Action item
Only one portion of the data is to be written out: from the line bearing "n f).timer = s.timer := rfl" through the line bearing "n f).free = s.free := rfl". Write it exactly as it appears.

Stored data entries
[Start of section]

/-! ### State.modCtx -/

@[simp] theorem State.modCtx_warps (s : State) (n : Nat) (f : Context → Context) : (s.modCtx n f).warps = s.warps := rfl
@[simp] theorem State.modCtx_wgs (s : State) (n : Nat) (f : Context → Context) : (s.modCtx n f).wgs = s.wgs := rfl
@[simp] theorem State.modCtx_gangs (s : State) (n : Nat) (f : Context → Context) : (s.modCtx n f).gangs = s.gangs := rfl
@[simp] theorem State.modCtx_launches (s : State) (n : Nat) (f : Context → Context) : (s.modCtx n f).launches = s.launches := rfl
@[simp] theorem State.modCtx_graphs (s : State) (n : Nat) (f : Context → Context) : (s.modCtx n f).graphs = s.graphs := rfl
@[simp] theorem State.modCtx_tasks (s : State) (n : Nat) (f : Context → Context) : (s.modCtx n f).tasks = s.tasks := rfl
@[simp] theorem State.modCtx_rasters (s : State) (n : Nat) (f : Context → Context) : (s.modCtx n f).rasters = s.rasters := rfl
@[simp] theorem State.modCtx_slots (s : State) (n : Nat) (f : Context → Context) : (s.modCtx n f).slots = s.slots := rfl
@[simp] theorem State.modCtx_cores (s : State) (n : Nat) (f : Context → Context) : (s.modCtx n f).cores = s.cores := rfl
@[simp] theorem State.modCtx_engines (s : State) (n : Nat) (f : Context → Context) : (s.modCtx n f).engines = s.engines := rfl
@[simp] theorem State.modCtx_clusters (s : State) (n : Nat) (f : Context → Context) : (s.modCtx n f).clusters = s.clusters := rfl
@[simp] theorem State.modCtx_dies (s : State) (n : Nat) (f : Context → Context) : (s.modCtx n f).dies = s.dies := rfl
@[simp] theorem State.modCtx_homes (s : State) (n : Nat) (f : Context → Context) : (s.modCtx n f).homes = s.homes := rfl
@[simp] theorem State.modCtx_mem (s : State) (n : Nat) (f : Context → Context) : (s.modCtx n f).mem = s.mem := rfl
@[simp] theorem State.modCtx_taskBuf (s : State) (n : Nat) (f : Context → Context) : (s.modCtx n f).taskBuf = s.taskBuf := rfl
@[simp] theorem State.modCtx_regions (s : State) (n : Nat) (f : Context → Context) : (s.modCtx n f).regions = s.regions := rfl
@[simp] theorem State.modCtx_electrum (s : State) (n : Nat) (f : Context → Context) : (s.modCtx n f).electrum = s.electrum := rfl
@[simp] theorem State.modCtx_hostHalf (s : State) (n : Nat) (f : Context → Context) : (s.modCtx n f).hostHalf = s.hostHalf := rfl
@[simp] theorem State.modCtx_snoops (s : State) (n : Nat) (f : Context → Context) : (s.modCtx n f).snoops = s.snoops := rfl
@[simp] theorem State.modCtx_homeQ (s : State) (n : Nat) (f : Context → Context) : (s.modCtx n f).homeQ = s.homeQ := rfl
@[simp] theorem State.modCtx_sent (s : State) (n : Nat) (f : Context → Context) : (s.modCtx n f).sent = s.sent := rfl
@[simp] theorem State.modCtx_memBad (s : State) (n : Nat) (f : Context → Context) : (s.modCtx n f).memBad = s.memBad := rfl
@[simp] theorem State.modCtx_yields (s : State) (n : Nat) (f : Context → Context) : (s.modCtx n f).yields = s.yields := rfl
@[simp] theorem State.modCtx_refusals (s : State) (n : Nat) (f : Context → Context) : (s.modCtx n f).refusals = s.refusals := rfl
@[simp] theorem State.modCtx_port (s : State) (n : Nat) (f : Context → Context) : (s.modCtx n f).port = s.port := rfl
@[simp] theorem State.modCtx_win (s : State) (n : Nat) (f : Context → Context) : (s.modCtx n f).win = s.win := rfl
@[simp] theorem State.modCtx_heads (s : State) (n : Nat) (f : Context → Context) : (s.modCtx n f).heads = s.heads := rfl
@[simp] theorem State.modCtx_msix (s : State) (n : Nat) (f : Context → Context) : (s.modCtx n f).msix = s.msix := rfl
@[simp] theorem State.modCtx_mgmt (s : State) (n : Nat) (f : Context → Context) : (s.modCtx n f).mgmt = s.mgmt := rfl
@[simp] theorem State.modCtx_linkFull (s : State) (n : Nat) (f : Context → Context) : (s.modCtx n f).linkFull = s.linkFull := rfl
@[simp] theorem State.modCtx_asker (s : State) (n : Nat) (f : Context → Context) : (s.modCtx n f).asker = s.asker := rfl
@[simp] theorem State.modCtx_picked (s : State) (n : Nat) (f : Context → Context) : (s.modCtx n f).picked = s.picked := rfl
@[simp] theorem State.modCtx_power (s : State) (n : Nat) (f : Context → Context) : (s.modCtx n f).power = s.power := rfl
@[simp] theorem State.modCtx_throttle (s : State) (n : Nat) (f : Context → Context) : (s.modCtx n f).throttle = s.throttle := rfl
@[simp] theorem State.modCtx_clusterPre (s : State) (n : Nat) (f : Context → Context) : (s.modCtx n f).clusterPre = s.clusterPre := rfl
@[simp] theorem State.modCtx_moves (s : State) (n : Nat) (f : Context → Context) : (s.modCtx n f).moves = s.moves := rfl
@[simp] theorem State.modCtx_timer (s : State) (n : Nat) (f : Context → Context) : (s.modCtx n f).timer = s.timer := rfl
@[simp] theorem State.modCtx_agenda (s : State) (n : Nat) (f : Context → Context) : (s.modCtx n f).agenda = s.agenda := rfl
@[simp] theorem State.modCtx_cur (s : State) (n : Nat) (f : Context → Context) : (s.modCtx n f).cur = s.cur := rfl
@[simp] theorem State.modCtx_free (s : State) (n : Nat) (f : Context → Context) : (s.modCtx n f).free = s.free := rfl
@[simp] theorem State.modCtx_nextId (s : State) (n : Nat) (f : Context → Context) : (s.modCtx n f).nextId = s.nextId := rfl

/-! ### State.modEngine -/

@[simp] theorem State.modEngine_warps (s : State) (k : Nat) (f : Engine → Engine) : (s.modEngine k f).warps = s.warps := rfl
@[simp] theorem State.modEngine_wgs (s : State) (k : Nat) (f : Engine → Engine) : (s.modEngine k f).wgs = s.wgs := rfl
@[simp] theorem State.modEngine_gangs (s : State) (k : Nat) (f : Engine → Engine) : (s.modEngine k f).gangs = s.gangs := rfl
@[simp] theorem State.modEngine_launches (s : State) (k : Nat) (f : Engine → Engine) : (s.modEngine k f).launches = s.launches := rfl
@[simp] theorem State.modEngine_graphs (s : State) (k : Nat) (f : Engine → Engine) : (s.modEngine k f).graphs = s.graphs := rfl
@[simp] theorem State.modEngine_tasks (s : State) (k : Nat) (f : Engine → Engine) : (s.modEngine k f).tasks = s.tasks := rfl
@[simp] theorem State.modEngine_rasters (s : State) (k : Nat) (f : Engine → Engine) : (s.modEngine k f).rasters = s.rasters := rfl
@[simp] theorem State.modEngine_slots (s : State) (k : Nat) (f : Engine → Engine) : (s.modEngine k f).slots = s.slots := rfl
@[simp] theorem State.modEngine_cores (s : State) (k : Nat) (f : Engine → Engine) : (s.modEngine k f).cores = s.cores := rfl
@[simp] theorem State.modEngine_clusters (s : State) (k : Nat) (f : Engine → Engine) : (s.modEngine k f).clusters = s.clusters := rfl
@[simp] theorem State.modEngine_dies (s : State) (k : Nat) (f : Engine → Engine) : (s.modEngine k f).dies = s.dies := rfl
@[simp] theorem State.modEngine_homes (s : State) (k : Nat) (f : Engine → Engine) : (s.modEngine k f).homes = s.homes := rfl
@[simp] theorem State.modEngine_mem (s : State) (k : Nat) (f : Engine → Engine) : (s.modEngine k f).mem = s.mem := rfl
@[simp] theorem State.modEngine_taskBuf (s : State) (k : Nat) (f : Engine → Engine) : (s.modEngine k f).taskBuf = s.taskBuf := rfl
@[simp] theorem State.modEngine_regions (s : State) (k : Nat) (f : Engine → Engine) : (s.modEngine k f).regions = s.regions := rfl
@[simp] theorem State.modEngine_electrum (s : State) (k : Nat) (f : Engine → Engine) : (s.modEngine k f).electrum = s.electrum := rfl
@[simp] theorem State.modEngine_hostHalf (s : State) (k : Nat) (f : Engine → Engine) : (s.modEngine k f).hostHalf = s.hostHalf := rfl
@[simp] theorem State.modEngine_snoops (s : State) (k : Nat) (f : Engine → Engine) : (s.modEngine k f).snoops = s.snoops := rfl
@[simp] theorem State.modEngine_homeQ (s : State) (k : Nat) (f : Engine → Engine) : (s.modEngine k f).homeQ = s.homeQ := rfl
@[simp] theorem State.modEngine_sent (s : State) (k : Nat) (f : Engine → Engine) : (s.modEngine k f).sent = s.sent := rfl
@[simp] theorem State.modEngine_memBad (s : State) (k : Nat) (f : Engine → Engine) : (s.modEngine k f).memBad = s.memBad := rfl
@[simp] theorem State.modEngine_yields (s : State) (k : Nat) (f : Engine → Engine) : (s.modEngine k f).yields = s.yields := rfl
@[simp] theorem State.modEngine_refusals (s : State) (k : Nat) (f : Engine → Engine) : (s.modEngine k f).refusals = s.refusals := rfl
@[simp] theorem State.modEngine_port (s : State) (k : Nat) (f : Engine → Engine) : (s.modEngine k f).port = s.port := rfl
@[simp] theorem State.modEngine_win (s : State) (k : Nat) (f : Engine → Engine) : (s.modEngine k f).win = s.win := rfl
@[simp] theorem State.modEngine_ctxs (s : State) (k : Nat) (f : Engine → Engine) : (s.modEngine k f).ctxs = s.ctxs := rfl
@[simp] theorem State.modEngine_heads (s : State) (k : Nat) (f : Engine → Engine) : (s.modEngine k f).heads = s.heads := rfl
@[simp] theorem State.modEngine_msix (s : State) (k : Nat) (f : Engine → Engine) : (s.modEngine k f).msix = s.msix := rfl
@[simp] theorem State.modEngine_mgmt (s : State) (k : Nat) (f : Engine → Engine) : (s.modEngine k f).mgmt = s.mgmt := rfl
@[simp] theorem State.modEngine_linkFull (s : State) (k : Nat) (f : Engine → Engine) : (s.modEngine k f).linkFull = s.linkFull := rfl
@[simp] theorem State.modEngine_asker (s : State) (k : Nat) (f : Engine → Engine) : (s.modEngine k f).asker = s.asker := rfl
@[simp] theorem State.modEngine_picked (s : State) (k : Nat) (f : Engine → Engine) : (s.modEngine k f).picked = s.picked := rfl
@[simp] theorem State.modEngine_power (s : State) (k : Nat) (f : Engine → Engine) : (s.modEngine k f).power = s.power := rfl
@[simp] theorem State.modEngine_throttle (s : State) (k : Nat) (f : Engine → Engine) : (s.modEngine k f).throttle = s.throttle := rfl
@[simp] theorem State.modEngine_clusterPre (s : State) (k : Nat) (f : Engine → Engine) : (s.modEngine k f).clusterPre = s.clusterPre := rfl
@[simp] theorem State.modEngine_moves (s : State) (k : Nat) (f : Engine → Engine) : (s.modEngine k f).moves = s.moves := rfl
@[simp] theorem State.modEngine_timer (s : State) (k : Nat) (f : Engine → Engine) : (s.modEngine k f).timer = s.timer := rfl
@[simp] theorem State.modEngine_agenda (s : State) (k : Nat) (f : Engine → Engine) : (s.modEngine k f).agenda = s.agenda := rfl
@[simp] theorem State.modEngine_cur (s : State) (k : Nat) (f : Engine → Engine) : (s.modEngine k f).cur = s.cur := rfl
@[simp] theorem State.modEngine_free (s : State) (k : Nat) (f : Engine → Engine) : (s.modEngine k f).free = s.free := rfl
@[simp] theorem State.modEngine_nextId (s : State) (k : Nat) (f : Engine → Engine) : (s.modEngine k f).nextId = s.nextId := rfl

[End of section]

Written response
@[simp] theorem State.modCtx_timer (s : State) (n : Nat) (f : Context → Context) : (s.modCtx n f).timer = s.timer := rfl
@[simp] theorem State.modCtx_agenda (s : State) (n : Nat) (f : Context → Context) : (s.modCtx n f).agenda = s.agenda := rfl
@[simp] theorem State.modCtx_cur (s : State) (n : Nat) (f : Context → Context) : (s.modCtx n f).cur = s.cur := rfl
@[simp] theorem State.modCtx_free (s : State) (n : Nat) (f : Context → Context) : (s.modCtx n f).free = s.free := rfl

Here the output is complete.